The relevance is that all claims that QM implies real cat states are meterphysical, and not part of the mathematical formulation of QM itself. A “cat state, is the claim that an object really does physically exist in more than one of the states given by the general state vector at the same time. Position is just one representative example for illustrative purposes. The specific experiments being discussed are immaterial. It could be spin, momentum or whatever. E.g for |psy> = |1> +|2>, a cat state claim is a claim that in real physicality that the state |1> and |2> actually exist simultaneously.

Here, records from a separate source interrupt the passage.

/-- The saved record of a job: all of it but its banks and its queue grants. -/
theorem mem_saved_saveCtx (s : State) (c : Ctx) : ∃ y ∈ (saveCtx s c).saved, y.id = c.id ∧ y.job = c.job ∧ y.frozen = c.frozen ∧ y.v = c.v ∧
    y.p = c.p ∧ y.acc = c.acc ∧ ∀ i, y.stream i = c.stream i :=
  ⟨_, List.mem_append_right _ (List.mem_singleton.mpr rfl), rfl, rfl, rfl, rfl, rfl, rfl, fun _ => rfl⟩

/-- R22, R255: a pre-emption saves the job; beyond that it touches what Cairn holds of the graphs only. -/
theorem exec_preEmption {s : State} {x : CtxId} {c : Ctx} (hx : s.ctx x = some c) (hk : x.core.isSup = false) (hf : c.frozen = false)
    (hl : liftable c = true) : ∃ l, exec (.preEmption x) s = .next { saveCtx (s.putCtx (freeze c)) (freeze c) with graphs := l } := by
  show ∃ l, execPreEmption x s = _
  simp only [execPreEmption, hx, hk, hf, hl, Bool.or_false, Bool.not_true, Bool.false_eq_true, if_false]
  split
  · exact ⟨_, rfl⟩
  · exact ⟨_, rfl⟩

end Sys2Proof.Machine

open Sys2Proof Sys2Proof.Machine

/-- Settles O42: the cases of `CAIRN_DISPATCH` in the order of its tests, then `PRE_EMPTION`. -/
theorem cairnDispatchesAndPreempts : Obligations.CairnDispatchesAndPreempts := by
  refine ⟨fun s h => cairnDispatch_refused h, fun s hd hr ht hk => ?struck, ?fitting,
    fun s c hd hr ht hk hl => cairnDispatch_lifted hd hr ht hk hl, fun s x c hx hk hf hl => ?preempted⟩
  case struck =>
    exact ⟨_, (cairnDispatch_enabled hd hr ht).trans (if_pos hk), rasFatal_fatalError ..⟩
  case fitting =>
    rintro s _ l m g st i x hd hr ht hk hl rfl horder hpassed hregion hx
    have dispatches : ∀ {t}, dispatchOne (fillPool s) ((g, st, i) :: m) = some t → exec .cairnDispatch s = .next t := fun h =>
      cairnDispatch_one hd hr ht hk hl (by rw [horder, dispatchOne_append hpassed, h])
    refine ⟨fun c hc => dispatches (dispatchOne_saved hregion hx hc), fun v hc hv => ?_⟩
    obtain ⟨t, c, hnew, hnow, hctx, hcard, hstream, hgraphs⟩ := dispatchNew_starts (ctx_eq_none_of_fits (List.find?_some hx)) hv
    refine ⟨t, c, dispatches ((dispatchOne_new hregion hx hc).trans hnew), hnow.trans (by rw [now_fillPool]), hctx, ?_⟩
    rw [hcard, hstream]
    refine ⟨rfl, rfl, rfl, by rw [stream_newCtx], by rw [stream_newCtx]; rfl, sreg_newCtx_arg _ g st i x,
      fun n hn => sreg_newCtx_rest _ g st i x hn, fun j hj => ?_, hgraphs⟩
    rw [hstream, stream_newCtx_other _ g st i x hj]
    rfl
  case preempted =>
    obtain ⟨hid, hjob, hfrozen, hv, hp, hacc⟩ := freeze_keeps hf
    have hplace : (freeze c).id = x := hid.trans (State.ctx_id hx)
    obtain ⟨l, hexec⟩ := exec_preEmption hx hk hf hl
    obtain ⟨y, hy, yid, yjob, yfrozen, yv, yp, yacc, ystream⟩ := mem_saved_saveCtx (s.putCtx (freeze c)) (freeze c)
    refine ⟨_, hexec, hplace ▸ ctx_saveCtx _ (freeze c), y, hy, yid.trans hplace, yjob.trans hjob, yfrozen.trans hfrozen, yv.trans hv,
      yp.trans hp, yacc.trans hacc, fun i hi hs => ?_⟩
    rw [ystream, stream_freeze hf, epc_stopToSave hi hs]
end

section
/-! Two contexts at one place, and the `WAITP` of the first (O31). -/

namespace Sys2Proof.Machine

/-- The C stream of the context at core 0 of die 0, context 0. -/
def sharedRef : StreamRef := ⟨⟨.core 0 0, 0⟩, .C⟩

/-- A job there that runs, with nothing in its queues. -/
def idleJob : Ctx := { placeCtx State.reset sharedRef.ctx false with order := 1 }

/-- A queued command that counts for the scratch path, the first that was issued on its core. -/
def scratchCmd : Cmd := ⟨0, .A, .lacq .always, 0, .C, 0, [], [], BitVec.ofNat 5 (2 ^ pathIdx .scratch), 0, [], .queued, []⟩

/-- The same job with that command in its queue. -/
def busyJob : Ctx := { idleJob with cmds := [scratchCmd] }

/-- A state whose list of contexts has two at one place: a lookup finds the idle one, and putting that one back replaces both. -/
def sharedPlace : State := { State.reset with ctxs := [idleJob, busyJob], cur := some sharedRef }

theorem issuer_sharedPlace : sharedPlace.issuer sharedRef idleJob := ⟨rfl, rfl, rfl⟩

theorem pathBusy_sharedPlace : Claims.pathBusy sharedPlace sharedRef.ctx.core .scratch (sharedPlace.place sharedRef) :=
  .inl ⟨busyJob, List.mem_cons_of_mem _ List.mem_cons_self, rfl, scratchCmd, by decide +kernel, by decide +kernel, by decide +kernel, nofun⟩

/-- Does the next step leave the C stream there running? -/
def leavesRunning : Host.Outcome State Fault Refusal → Bool
  | .next t => (t.ctx sharedRef.ctx).any fun c => decide ((c.stream .C).run = .run)
  | .fault _ => false
  | .refused _ => false

/-- The word takes its place by putting the idle job back, so that its body meets no command: it passes. -/
theorem waitp_sharedPlace_passes : leavesRunning (exec (.waitp .scratch) sharedPlace) = true := by decide +kernel

theorem waits_sharedPlace_holds : leavesRunning (.next (Claims.waits sharedPlace sharedRef idleJob (.waitp .scratch))) = false := by
  decide +kernel

end Sys2Proof.Machine

open Sys2Proof Sys2Proof.Machine

/-- Refutes O31 by its last clause. The statement speaks of every `State`, also of one that lists two contexts at one place: the command that
`Claims.pathBusy` finds in the second is no longer there when the `WAITP` of the first looks, and the word passes where the clause has it wait. -/
theorem not_streamsForkParkAndJoin : ¬ Obligations.StreamsForkParkAndJoin := by
  rintro ⟨-, -, -, hwaitp⟩
  have hwaits : exec (.waitp .scratch) sharedPlace = .next (Claims.waits sharedPlace sharedRef idleJob (.waitp .scratch)) :=
    (hwaitp sharedPlace sharedRef idleJob .scratch issuer_sharedPlace).2 pathBusy_sharedPlace rfl
  have hruns : leavesRunning (.next (Claims.waits sharedPlace sharedRef idleJob (.waitp .scratch))) = true :=
    hwaits ▸ waitp_sharedPlace_passes
  exact absurd (waits_sharedPlace_holds.symm.trans hruns) Bool.false_ne_true
end

section
/-! The landing of results (O3). -/

namespace Sys2Proof.Machine

/-! ## Writing the register of a result -/

/-- A write of an s register leaves the rest of the stream. -/
theorem Stream.setS_eq (t : Stream) (r : SReg) (v : Word) : t.setS r v = { t with s := (t.setS r v).s } := by
  unfold Stream.setS
  split <;> rfl

/-- A write of the register of a result leaves all but the registers. -/
theorem Stream.setDst_eq (t : Stream) (d : Dst) (v : Word) :
    t.setDst d v = { t with s := (t.setDst d v).s, b := (t.setDst d v).b, c := (t.setDst d v).c } := by
  cases d with
  | s r => rw [Stream.setDst, Stream.setS_eq]
  | b | c | v | p | unit => rfl

theorem Stream.sreg_setDst (t : Stream) (d : Dst) (v : Word) {q : SReg} (hq : q ≠ 0) :
    (t.setDst d v).sreg q = if d = .s q then v else t.sreg q := by
  cases d with
  | s r =>
    show (t.setS r v).sreg q = _
    by_cases h : q = r
    · simp [← h, Stream.sreg_setS, hq]
    · simp [Ne.symm h, Stream.sreg_setS_other t v h]
  | b | c | v | p | unit => rfl

theorem Stream.breg_setDst (t : Stream) (d : Dst) (v : Word) (q : BReg) :
    (t.setDst d v).breg q = if d = .b q then v else t.breg q := by
  cases d with
  | s r =>
    rw [Stream.setDst, Stream.setS_eq]
    rfl
  | b r => simp [Stream.setDst, Stream.setB, Stream.breg, get_getElem, Vector.getElem_set, Fin.val_inj]
  | c | v | p | unit => rfl

theorem Stream.creg_setDst (t : Stream) (d : Dst) (v : Word) (q : CSlot) :
    (t.setDst d v).creg q = if d = .c q then v != 0 else t.creg q := by
  cases d with
  | s r =>
    rw [Stream.setDst, Stream.setS_eq]
    rfl
  | c r => simp [Stream.setDst, Stream.setC, Stream.creg, get_getElem, Vector.getElem_set, Fin.val_inj]
  | b | v | p | unit => rfl

/-! ## Landing a result -/

/-- The word of a result has completed: the result is no longer in flight, and its flags have joined `fflags` (R26). -/
def Stream.arrive (t : Stream) (f : Flight) : Stream :=
  { t with
    flight := t.flight.filter fun g => !(decide (g.seq = f.seq) && decide (g.dst = f.dst))
    fflags := t.fflags ||| f.flags }

/-- R29: what the landing of `f` makes of another result in flight: one issued earlier, for the same register, is discarded. -/
def Flight.behind (f g : Flight) : Flight := if g.dst = f.dst ∧ g.seq < f.seq then { g with dead := true } else g

theorem Stream.land_of_dead (t : Stream) {f : Flight} (h : f.dead = true) : t.land f = t.arrive f := if_pos h

theorem Stream.land_of_live (t : Stream) {f : Flight} (h : f.dead = false) :
    t.land f = { (t.arrive f).setDst f.dst f.val with flight := (t.arrive f).flight.map f.behind } := if_neg (by simp [h])

/-- R26: a landing changes the registers, the results in flight and `fflags`, and nothing else of the stream. -/
theorem Stream.land_eq (t : Stream) (f : Flight) :
    t.land f = { t with
      s := (t.land f).s, b := (t.land f).b, c := (t.land f).c, flight := (t.land f).flight, fflags := t.fflags ||| f.flags } := by
  cases h : f.dead with
  | true => rw [Stream.land_of_dead t h]; rfl
  | false => rw [Stream.land_of_live t h, Stream.setDst_eq]; rfl

@[simp] theorem Stream.fflags_land (t : Stream) (f : Flight) : (t.land f).fflags = t.fflags ||| f.flags := by rw [Stream.land_eq]

@[simp] theorem Stream.mode_land (t : Stream) (f : Flight) : (t.land f).mode = t.mode := by rw [Stream.land_eq]

theorem Stream.sreg_land (t : Stream) (f : Flight) {q : SReg} (hq : q ≠ 0) :
    (t.land f).sreg q = if f.dst = .s q ∧ f.dead = false then f.val else t.sreg q := by
  cases h : f.dead with
  | true => simp [Stream.land_of_dead t h, Stream.arrive, Stream.sreg]
  | false =>
    simp only [Stream.land_of_live t h, and_true]
    exact Stream.sreg_setDst (t.arrive f) f.dst f.val hq

theorem Stream.breg_land (t : Stream) (f : Flight) (q : BReg) :
    (t.land f).breg q = if f.dst = .b q ∧ f.dead = false then f.val else t.breg q := by
  cases h : f.dead with
  | true => simp [Stream.land_of_dead t h, Stream.arrive, Stream.breg]
  | false =>
    simp only [Stream.land_of_live t h, and_true]
    exact Stream.breg_setDst (t.arrive f) f.dst f.val q

theorem Stream.creg_land (t : Stream) (f : Flight) (q : CSlot) :
    (t.land f).creg q = if f.dst = .c q ∧ f.dead = false then f.val != 0 else t.creg q := by
  cases h : f.dead with
  | true => simp [Stream.land_of_dead t h, Stream.arrive, Stream.creg]
  | false =>
    simp only [Stream.land_of_live t h, and_true]
    exact Stream.creg_setDst (t.arrive f) f.dst f.val q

QM theory specifically denies that such a measurement can ever be made, therefore such claims should not be implied. A superposition of states should not be interpreted as if such superposition implies a cat can be both dead and alive at the same time. QM rejects that such a concept could ever be proved by an actual measurement, and does not require such a metaphysical interpretation. I can make my self invisible, but only if your back is turned to me sort of thing. There is nothing to source, any credible reference on the postulates of QM states that the result of any measurement must be a single eigenvalue. Its what state vector collapse means! Kevin Aylward 09:06, 3 August 2013 (UTC) — Preceding unsigned comment added by Kevin aylward (talk • contribs)

I don't see that the article says that an object will "physically exist in more than one of the states". The article makes it pretty clear that if an observation is made, the result will be either |live cat> or |dead cat>. The term "cat state", which is not used in the article's explanation of the experiment, refers to the superposition itself, not the result of a measurement (hence the term "state"). The existence of superpositions ("cat states") has been established "unambiguously" and is not in doubt. --Chetvorno^TALK 10:50, 3 August 2013 (UTC)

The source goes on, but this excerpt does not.